-- ==== Sys2Proof/Tests/Slice0.lean ====
section
/-! SUPPORT. The model's own tests. Expected results are the spec's: the checks of R49, R96, R71 and R13,
the encodings of R42 and R43, and the vectors and programs of 95_test_vectors.md. The witnesses at the end
meet the hypotheses of the statements. -/

namespace Sys2Proof.Tests

open Machine

/-! ### Configuration checks: each refuses an ill-formed term -/

theorem test_fixture_passes : fixture.failures = [] := by decide +kernel

/-- Some block of the fixture, changed. -/
def withFirstBlock (change : Block → Block) : Params :=
  { fixture with cascade := (fixtureCascade.take 1).map change ++ fixtureCascade.drop 1 }

theorem test_wf_six_blocks : ({ fixture with cascade := fixtureCascade ++ fixtureCascade.take 1 } :
    Params).passes .wfSixBlocks = false := by decide
theorem test_wf_block_order : ({ fixture with cascade := fixtureCascade.reverse } :
    Params).passes .wfBlockOrder = false := by decide
theorem test_wf_phase_range : (withFirstBlock fun b => { b with rules := [⟨[], 24⟩] }).passes
    .wfPhaseRange = false := by decide
theorem test_wf_adv_distinct : (withFirstBlock fun b => { b with advB := b.advA }).passes
    .wfAdvDistinct = false := by decide
theorem test_st_shape : ({ fixture with stepTable := [[0, 0, 0, 127]] } : Params).passes
    .stShape = false := by decide
theorem test_st_range : ({ fixture with stepTable := [[0, 0, 0, 0], [-1, 0, 0, 128]] } : Params).passes
    .stRange = false := by decide
theorem test_st_row0 : ({ fixture with stepTable := [[0, 0, 0, 1]] } : Params).passes
    .stRow0 = false := by decide
theorem test_st_max : ({ fixture with stepTable := [[0, 0, 0, 126]] } : Params).passes
    .stMax = false := by decide
theorem test_it_shape : ({ fixture with indexTable := [] } : Params).passes .itShape = false := by decide
theorem test_miss_phase_range : ({ fixture with missPhase := 24 } : Params).passes
    .missPhaseRange = false := by decide
theorem test_acc_width_min : ({ fixture with accWidth := 3 } : Params).passes
    .accWidthMin = false := by decide
theorem test_configure_names_the_failures :
    configure { fixture with missPhase := 24, accWidth := 3 } =
      .error [.missPhaseRange, .accWidthMin] := by decide +kernel

/-! ### Decoding: words written out from R42 and R43 -/

theorem test_decode_nop : decode 0b000_00000001_00000010_00000011_00000100 = .nop := by decide
theorem test_decode_cycle : decode 0b001_00000001_00000010_00000011_00000100 = .cycle 1 2 3 4 := by decide
theorem test_decode_tick : decode 0b010_00000001_00000010_00000011_00000100 = .tick := by decide
theorem test_decode_cycleTick :
    decode 0b011_00000001_00000010_00000011_00000100 = .cycleTick 1 2 3 4 := by decide
theorem test_decode_reset : decode 0b100_00000001_00000010_00000011_00000100 = .reset := by decide
theorem test_decode_reset_dominates : decode 0b111_00000000_00000000_00000000_00000000 = .reset := by
  decide
theorem test_table_words :
    decodeTableWord 40 0x000000000 = some .nop ∧ decodeTableWord 40 0x100000000 = some (.cycle 0 0 0 0) ∧
    decodeTableWord 40 0x200000000 = some .tick ∧ decodeTableWord 40 0x300000000 =
      some (.cycleTick 0 0 0 0) ∧ decodeTableWord 40 0x400000000 = some .reset := by decide
/-- A line of program P3, with a comment. -/
theorem test_assemble_line :
    assembleLine "CYCLE_TICK u=34 v=0x3A amp=0 step=0; both".toList = .ok 0x3223A0000 := by decide
theorem test_bad_lines :
    parseLine "WAIT".toList = .error .unknownCommand ∧
    parseLine "CYCLE u=1 v=2 amp=3".toList = .error .wrongOperands ∧
    parseLine "CYCLE u=256 v=0 amp=0 step=0".toList = .error .badNumber := by decide

/-! ### One step of each command on the fixtures -/

def fixtureSetup : Setup := setupOf fixture test_fixture_passes

/-- A machine with the fixtures after a RESET, at the given phase, accumulator and snapshot. -/
def at_ (phase : Phase) (acc snapshot : Nat) (inputs : List CommandVector) : State where
  cfg := fixtureSetup.cfg
  stepRom := fixtureSetup.stepRom
  indexRom := fixtureSetup.indexRom
  regs := { Regs.atReset with currentPhase := phase, phaseAcc := acc, velocitySnapshot := snapshot }
  resetSeen := true
  inputs := inputs

/-- (phase, accumulator, snapshot, duties, miss_sticky) after one step. -/
def after (s : State) : Option (Nat × Nat × Nat × List Nat × Bool) :=
  match step s with
  | .next t =>
    some (t.regs.currentPhase.toNat, t.regs.phaseAcc, t.regs.velocitySnapshot,
      [t.regs.dutyU, t.regs.dutyV, t.regs.dutyW].map BitVec.toNat, t.regs.missSticky)
  | .fault _ => none
  | .refused _ => none

/-- R110's worked example. -/
theorem test_nop : after (at_ 5 7 0 [0x000000000]) = some (5, 7, 0, [128, 128, 128], false) := by
  decide +kernel
/-- Program P1, third line. -/
theorem test_cycle : after (at_ 5 5 0 [0x100023D01]) = some (13, 13, 0, [191, 191, 65], false) := by
  decide +kernel
/-- Program P2, fourth line: a miss under DEFAULT. -/
theorem test_cycle_miss : after (at_ 21 4 0 [0x1AAAA1E06]) = some (0, 7, 0, [174, 82, 82], true) := by
  decide +kernel
/-- R112's worked example. -/
theorem test_tick : after (at_ 5 9 3 [0x200000000]) = some (5, 0, 9, [128, 128, 128], false) := by
  decide +kernel
/-- Program P3, fourth line, TICK_FIRST. -/
theorem test_cycleTick_tick_first :
    after (at_ 13 13 0 [0x3223A0000]) = some (21, 8, 13, [128, 128, 128], false) := by decide +kernel
/-- Program P3, fourth line, UPDATE_FIRST. -/
theorem test_cycleTick_update_first :
    after { at_ 13 13 0 [0x3223A0000] with
      cfg := { fixtureSetup.cfg with tickOrder := .updateFirst } } =
      some (21, 0, 21, [128, 128, 128], false) := by decide +kernel
/-- V-V8: RESET with `tick = 1` takes no sample. -/
theorem test_reset : after (at_ 17 9 2 [0x600000000]) = some (0, 0, 0, [128, 128, 128], false) := by
  decide +kernel

/-! ### Witnesses: states and operands that meet the statements' hypotheses -/

/-- NopChangesNothing, CycleRunsOneControlCycle, TickSamplesAndClears, CycleTickRunsBothAtOneEdge,
ResetLoadsItsValues, StepRunsThePresentedCommand, EveryCmdValueDecodes: one vector for each clause. -/
theorem witness_vectors :
    (at_ 5 7 0 [0x0FFFFFFFF]).inputs = [0x0FFFFFFFF] ∧ CommandVector.cmd 0x0FFFFFFFF = 0b000 ∧
    CommandVector.cmd 0x1FFFFFFFF = 0b001 ∧ CommandVector.cmd 0x2FFFFFFFF = 0b010 ∧
    CommandVector.cmd 0x3FFFFFFFF = 0b011 ∧ (0x400000000 : CommandVector).getLsbD 34 = true ∧
    (0x7FFFFFFFF : CommandVector).getLsbD 34 = true := by decide

/-- CycleRunsOneControlCycle, TickSamplesAndClears, CycleTickRunsBothAtOneEdge,
NoCommandStopsTheCoreAfterReset, DutyIgnoresTheDetector, PortsShowRegistersAndDetection; and
ReadBeforeResetFaults, NothingPresentedStops. -/
theorem witness_reset_seen :
    (at_ 0 0 0 []).resetSeen = true ∧ (at_ 23 65535 65535 []).resetSeen = true ∧
    State.reset.resetSeen = true ∧ (fixtureSetup.powerUp Regs.atReset []).resetSeen = false ∧
    (at_ 0 0 0 []).inputs = [] := ⟨rfl, rfl, rfl, rfl, rfl⟩

/-- The fixtures as they power up, under a miss policy, before any RESET. -/
def unreset (policy : MissPolicy) : State :=
  Setup.powerUp { fixtureSetup with cfg := { fixtureSetup.cfg with missPolicy := policy } }
    Regs.atReset []

/-- ReadBeforeResetFaults, its last clauses: before the first RESET (170, 170) misses (V-C2), under HOLD and
under DEFAULT, and (0, 0) does not (V-C1). -/
theorem witness_miss_and_hit :
    (unreset .hold).resetSeen = false ∧ (unreset .hold).cfg.missPolicy = .hold ∧
    decision (unreset .hold).cfg 170 170 = none ∧ decision (unreset .hold).cfg 0 0 = some 5 ∧
    (unreset .defaultPhase).resetSeen = false ∧ (unreset .defaultPhase).cfg.missPolicy = .defaultPhase ∧
    decision (unreset .defaultPhase).cfg 170 170 = none := by
  decide +kernel

/-- On a miss under HOLD before the first RESET `det_phase` faults and `det_miss` reads 1 (R23, R70, R72). -/
theorem test_ports_before_reset :
    (unreset .hold).detMissPort 170 170 = true ∧
    (match (unreset .hold).detPhasePort 170 170 with
      | .error f => decide (f = .unresetRead)
      | .ok _ => false) = true := by
  decide +kernel

/-- A test state is legal when its numbers are. -/
theorem at_inv {phase : Phase} {acc snapshot : Nat} (hp : phase.toNat < 24) (ha : acc < 2 ^ 16)
    (hs : snapshot < 2 ^ 16) (inputs : List CommandVector) : (at_ phase acc snapshot inputs).Inv :=
  have hd : 1 ≤ (128 : Byte).toNat := by decide
  fun _ => ⟨hp, ha, hs, hd, hd, hd⟩

/-- StepKeepsRegistersLegal. -/
theorem witness_step_from_inv : (at_ 23 65535 0 [0x100000000]).Inv ∧
    ∃ t, step (at_ 23 65535 0 [0x100000000]) = .next t :=
  ⟨at_inv (by decide) (by decide) (by decide) _, _, rfl⟩

/-- SampleBitZeroIsDiscarded. -/
theorem witness_bit_zero : (126 : Byte).toNat / 2 = (127 : Byte).toNat / 2 ∧
    (0 : Byte).toNat / 2 = (1 : Byte).toNat / 2 ∧ (126 : Byte) ≠ 127 := by decide

/-- LastFiringRuleWins: V-C13 fires three rules, V-C2 none. -/
theorem witness_fired :
    ((fixtureCascade.flatMap fun b =>
      (b.rules.filter fun r => ruleFires (estimates 156 144) b r).map CascadeRule.phase) = [2, 9, 17]) ∧
    ((fixtureCascade.flatMap fun b =>
      (b.rules.filter fun r => ruleFires (estimates 170 170) b r).map CascadeRule.phase) = []) := by
  decide +kernel

/-- DetectedPhaseInRange, ForwardDistanceIsModulo24. -/
theorem witness_phases : (0 : Phase).toNat < 24 ∧ (23 : Phase).toNat < 24 := by decide

/-- DetectorIsPure: both policies, a hit and a miss. -/
theorem witness_policies : fixtureSetup.cfg.missPolicy = .defaultPhase ∧
    (detect { fixtureSetup.cfg with missPolicy := .hold } 7 0 0).miss = false ∧
    (detect { fixtureSetup.cfg with missPolicy := .hold } 7 170 170) = ⟨7, true⟩ := by decide +kernel

/-- AccumulatorIsExactBelowTheWrap: the greatest number of cycles for 16 bits is 5957 (R145). -/
theorem witness_accumulator : (at_ 0 0 0 []).resetSeen = true ∧ (at_ 0 0 0 []).regs.phaseAcc = 0 ∧
    (∀ i ∈ List.replicate 5957 (Instr.cycle 0 0 61 0), ∃ u v a n, i = .cycle u v a n) ∧
    11 * (List.replicate 5957 (Instr.cycle 0 0 61 0)).length < 2 ^ (at_ 0 0 0 []).cfg.accWidth := by
  refine ⟨rfl, rfl, fun i hi => ⟨0, 0, 61, 0, List.eq_of_mem_replicate hi⟩, ?_⟩
  rw [List.length_replicate]
  decide

/-- CommandedValuesAreClamped, at the ends of its two ranges. -/
theorem witness_clamps : 61 ≤ (61 : Byte).toNat ∧ 61 ≤ (255 : Byte).toNat ∧ 23 ≤ (23 : Byte).toNat ∧
    23 ≤ (255 : Byte).toNat := by decide

/-- DutyIgnoresTheDetector: two machines that differ in every register share their ROMs. -/
theorem witness_same_roms : (at_ 0 0 0 []).stepRom = (at_ 23 9 7 []).stepRom ∧
    (at_ 0 0 0 []).indexRom = (at_ 23 9 7 []).indexRom ∧ (at_ 0 0 0 []).regs ≠ (at_ 23 9 7 []).regs :=
  ⟨rfl, rfl, fun h => absurd (congrArg Regs.phaseAcc h) (by decide)⟩

/-- ConfiguredRomsHoldTheTables. -/
theorem witness_configure : configure fixture = .ok fixtureSetup := dif_pos test_fixture_passes

/-- NoCommandChangesConfiguration, OnlyTheirWritersChangeRegisters: a command of each kind completes. -/
theorem witness_exec : (∃ t, exec .nop (at_ 1 2 3 []) = .next t) ∧ (∃ t, exec .tick (at_ 1 2 3 []) = .next t) ∧
    (∃ t, exec (.cycle 0 0 61 3) (at_ 1 2 3 []) = .next t) ∧
    (∃ t, exec (.cycleTick 0 0 61 3) (at_ 1 2 3 []) = .next t) ∧ Instr.nop ≠ .reset ∧
    Instr.samples? .tick = none ∧ Instr.takesSample (.cycle 0 0 61 3) = false ∧
    Instr.samples? .nop = none ∧ Instr.takesSample .nop = false :=
  ⟨⟨_, rfl⟩, ⟨_, rfl⟩, ⟨_, rfl⟩, ⟨_, rfl⟩, by decide, rfl, rfl, rfl, rfl⟩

★ ★ ★ ★ ★ ★ ★

[EXERCISE DETAILS]: Return all lines in the entries above that carry the word "worked".

[OUTPUT OF THE TASK]:
/-- R110's worked example. -/
/-- R112's worked example. -/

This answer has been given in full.